To illustrate the association of change in 25(OH)D level with baseline BMI, we stratified the subjects in each treatment group based on their baseline BMI (subgroup I: BMI less than 25 kg/m2, subgroup II: BMI greater than or equal to 25 but less than 30 kg/m2, and subgroup III: BMI greater than or equal to 30 kg/m2).
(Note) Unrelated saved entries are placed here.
/-- ROCOF and its tag: zero, SETTLING, in the first report (R275). -/
def phasorRocof (s : State) (f tag : Nat) : Nat × Nat :=
  match s.dch.phFreq with
  | some (g, _) =>
    let d := (fFrac32 f).sub (fFrac32 g)
    (fNear 12 ⟨d.num * phRate s, d.den⟩, max (max tag (phTagBefore s)) s.dch.phTag2)
  | none => (0, 1)

/-- Flags of the report at `tr`: a step of mesh time in its window, HOLDOVER, SEARCH (R283). -/
def phasorFlags (s : State) (tr : Nat) : Nat :=
  b2n (s.dch.steps.any (fun t => 16 * tr ≤ 16 * t + per s && 16 * t ≤ 16 * tr + per s)) + 2 * b2n (getF s F.TBU_STAT_STATE == 2)
    + 4 * b2n (getF s F.TBU_STAT_STATE == 0)

/-- Body of the packet of the report at `tr` (R283). -/
def phasorBody (s : State) (tr : Nat) (f ro : Nat × Nat) (ests : List (Nat × Nat × Nat)) : Bytes :=
  leBytes 0xFF 1 ++ leBytes (getF s F.DCH_PHCFG_RATE) 1 ++ leBytes (phasorFlags s tr) 1 ++ leBytes (getF s F.DCH_PHCFG_PHMASK) 2
    ++ leBytes tr 8 ++ leBytes f.1 4 ++ leBytes ro.1 4 ++ leBytes (f.2 + 4 * ro.2) 1 ++ leBytes 0 1
    ++ ests.flatMap (fun e => leBytes e.1 4 ++ leBytes e.2.1 4 ++ leBytes e.2.2 1 ++ leBytes 0 3)

/-- The report at `tr`: the channels of PHMASK, ascending, and PHREF for the frequency (R274, R275, R283). -/
def phasorSend (s : State) (tr : Nat) : State :=
  let chans := setBits (getF s F.DCH_PHCFG_PHMASK) 9
  let ests := chans.map (fun c => phasorAt s c tr)
  let phref := getF s F.DCH_PHCFG_PHREF
  let ref := phasorAt s phref tr
  let f := phasorFreq s ref
  let s1 := measEvent s 2 (phasorBody s tr f (phasorRocof s f.1 ref.2.2) ests)
  let s1 := ((phref, ref) :: chans.zip ests).foldl (fun s e => keepPhasor s e.1 e.2) s1
  { s1 with dch := { s1.dch with phAt := tr, phTag2 := phTagBefore s, phPrev := some ref.2, phFreq := some f,
                                 phGood := if f.2 = 0 then some f.1 else s1.dch.phGood } }

/-- PHASOR_REPORT: the next report, once P after its instant has passed (R274, R275, R282). -/
def phasorReport (s : State) : State :=
  if getF s F.DCH_PHCFG_PHMASK = 0 then s
  else phasorSend (advanceTo s (nextReport s + per s / 16)) (nextReport s)

/-- A change of the phasor engine's configuration starts it anew, from the next report instant on (R275). -/
def phasorStart (s : State) : State :=
  { s with dch := { s.dch with phPrev := none, phFreq := none, phTag2 := 1, phAt := max s.dch.phAt (now s) } }

/-! ### Intervals (R276, R281) -/

/-- AGGOFS in ticks. -/
def aggTicks (s : State) : Int := roundDiv (signed (getF s F.DCH_AGG_AGGOFS) 24 * 12288) 100

/-- Cycles of a base interval (R276). -/
def baseCycles (s : State) : Nat := if is60 s then 12 else 10

/-- A crossing of the cycles that the base intervals follow: D, shifted by AGGOFS, 1/16 tick. -/
def aggAnchor (s : State) : Int := dref s + 16 * aggTicks s

/-- The first cycle boundary at or after `t`, ticks. -/
def cycleAfter (s : State) (t : Int) : Nat :=
  (16 * t + (aggAnchor s - 16 * t) % (max 1 (per s) : Nat)).toNat / 16

/-- The instant of 10-minute tick `k` (R276). -/
def tickTime (s : State) (k : Nat) : Int := (k : Int) * (600 * Config.ticksPerSec) + aggTicks s

/-- The end of the base interval in progress: the boundary nearest to 10 or 12 cycles from its start (R276, R281). -/
def baseStop (s : State) : Nat :=
  nearest (aggAnchor s).toNat (16 * s.dch.baseAt + baseCycles s * per s) (per s) / 16

/-- The start of the next: where this one ends, or the first boundary at or after a tick that falls in it (R276). -/
def baseNext (s : State) : Nat := if s.dch.tickOpen then cycleAfter s (tickTime s s.dch.tickNo + s.dch.tickMoved) else baseStop s

/-- DCH powers on: the first base interval begins with the next cycle, and nothing is owed for the time before (R276, R287). -/
def dchOn (s : State) : State :=
  let b := cycleAfter s (now s)
  let k := (((now s : Int) - aggTicks s) / (600 * Config.ticksPerSec)).toNat
  { s with dch := { s.dch with onAt := now s, phAt := now s, baseAt := b, tickNo := k, tickOpen := false, tickMoved := 0,
                               spans := { shortAt := b, shortN := 0, tenAt := b, tenN := 0, twoAt := b, twoN := 0 } } }

/-- MFE's and DCH's share of a mode change (R256, R287). -/
def measMode (wasOn : Bool) (s : State) : State :=
  let s := mfeMode wasOn s
  if mfeOn s && !wasOn then dchOn s else s

/-- A SYNC_IN edge at a non-root node (R281): its time less the nearest start of a base interval, of this one or the next. -/
def aggMove (s : State) (ts : Nat) : State :=
  let far (a : Nat) : Nat := ((ts : Int) - a).natAbs
  let e := if far (baseNext s) < far s.dch.baseAt then baseNext s else s.dch.baseAt
  let us := clampI (-2000) 2000 (quot 10 (((ts : Int) - e) * 100) 12288)
  let s := setF s F.DCH_AGG_AGGOFS (code (signed (getF s F.DCH_AGG_AGGOFS) 24 + us) 24)
  { inc s F.DCH_AGG_MOVES with dch := { s.dch with moves := ts :: s.dch.moves } }

/-- TEN_MINUTE_TICK (R276, R282): the next tick not yet produced, after the last step of mesh time. -/
def tenMinute (s : State) : State :=
  let unit : Int := 600 * Config.ticksPerSec
  let after := match s.dch.steps with
    | [] => 0
    | t :: _ => (((t : Int) - aggTicks s) / unit + 1).toNat
  let k := max (s.dch.tickNo + 1) after
  let s := advanceTo s (tickTime s k).toNat
  { s with dch := { s.dch with tickNo := k, tickOpen := true, tickMoved := 0 } }

/-! ### Power quality (R277) -/

/-- Tags of values packed two bits each, into `n` bytes (R283). -/
def packTags (tags : List Nat) (n : Nat) : Bytes := leBytes (tags.foldr (fun t acc => t + 4 * acc) 0) n

/-- 2³⁴¹ times the sum of x e^(−j 2π i k / n) over values x_k in units of 2⁻¹⁴⁹; squared. -/
def binSq (x : List Int) (n i : Nat) : Nat :=
  normSq (x.zipIdx.foldl (fun z e =>
    let t := turnCS ⟨-((i * e.2 : Nat) : Int), n⟩
    (z.1 + e.1 * t.1, z.2 + e.1 * t.2)) (0, 0))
Table 2 depicts selected characteristics across the subgroups in the two treatment groups. As expected, the BMI subgroups within each treatment group differed significantly in weight. Within each treatment group, the BMI subgroups did not differ significantly in baseline 25(OH)D level, although the level tended to be lower in those in the highest BMI subgroups in both the calcium-vitamin D group and in the placebo group. The BMI subgroups also did not differ significantly with regard to season of visit (data not shown). Figure 1 portrays the mean change in 25(OH)D levels at one year in BMI subgroups for both treatment groups after adjusting for baseline 25(OH)D levels and season. In the calcium-vitamin D group, there was a significant difference in mean adjusted change in 25(OH)D levels at one year across BMI subgroups (ANOVA p = 0.05). As shown, the mean adjusted change in 25(OH)D level was 22.8 ± 5.6 (SE) ng/ml (57.0 ± 14.0 nmol/l) in BMI subgroup I compared to a change of 16.3 ± 2.1ng/ml (40.8 ± 5.3 nmol/l)) in BMI subgroup III in the calcium-vitamin D group. In the placebo group, change in 25(OH)D level did not differ significantly among the BMI subgroups. In this model, when compared to placebo subjects, the change in mean adjusted 25(OH)D level seen at one year in the calcium-vitamin D subjects with a BMI of 30 kg/m2 or more was approximately 21% less than the change in mean adjusted 25(OH)D level seen in subjects with a BMI of less than 25 kg/m2.
Table 2.
Baseline Characteristics of Subjects Divided into BMI Subgroups
| Characteristic | Calcium-Vitamin D Group | Placebo Group | ||||
|---|---|---|---|---|---|---|
|
BMI I (n=47) |
BMI II (n=59) |
BMI III (n=26) |
BMI I (n=46) |
BMI II (n=56) |
BMI III (n=23) |
|
| Age (yr) | 72.4 ± 5.3| | 70.0 ± 4.4 | 70.5 ± 4.5 | 72.4 ± 4.7 | 71.7 ± 5.1 | 70.5 ± 4.0 |
| BMI (kg/m2) | 23.0 ± 1.8⇕ | 27.3 ± 1.3 | 33.1 ± 3.3 | 22.1 ± 1.5‡ | 27.5 ± 1.5 | 34.2 ± 3.7 |
| Weight (kg) | 62.6 ± 8.5⇕ | 79.0 ± 9.5 | 89.4 ± 12.4 | 61.6 ± 9.0‡ | 77.1 ± 10.5 | 96.3 ± 11.8 |
| 25(OH)D (ng/ml) | 31.7 ± 13.4 | 29.8 ± 12.9 | 26.7 ± 14.9 | 29.6 ± 10.7 | 28.3 ± 11.9 | 27.2 ± 14.4 |
BMI I represents subjects with BMI ± 25 kg/m2, BMI II represents subjects with 25 kg/m2 ≤ BMI ±30 kg/m2, and BMI III represents subjects with BMI ≥30 kg/m2. *Plus-minus values are means ± SD.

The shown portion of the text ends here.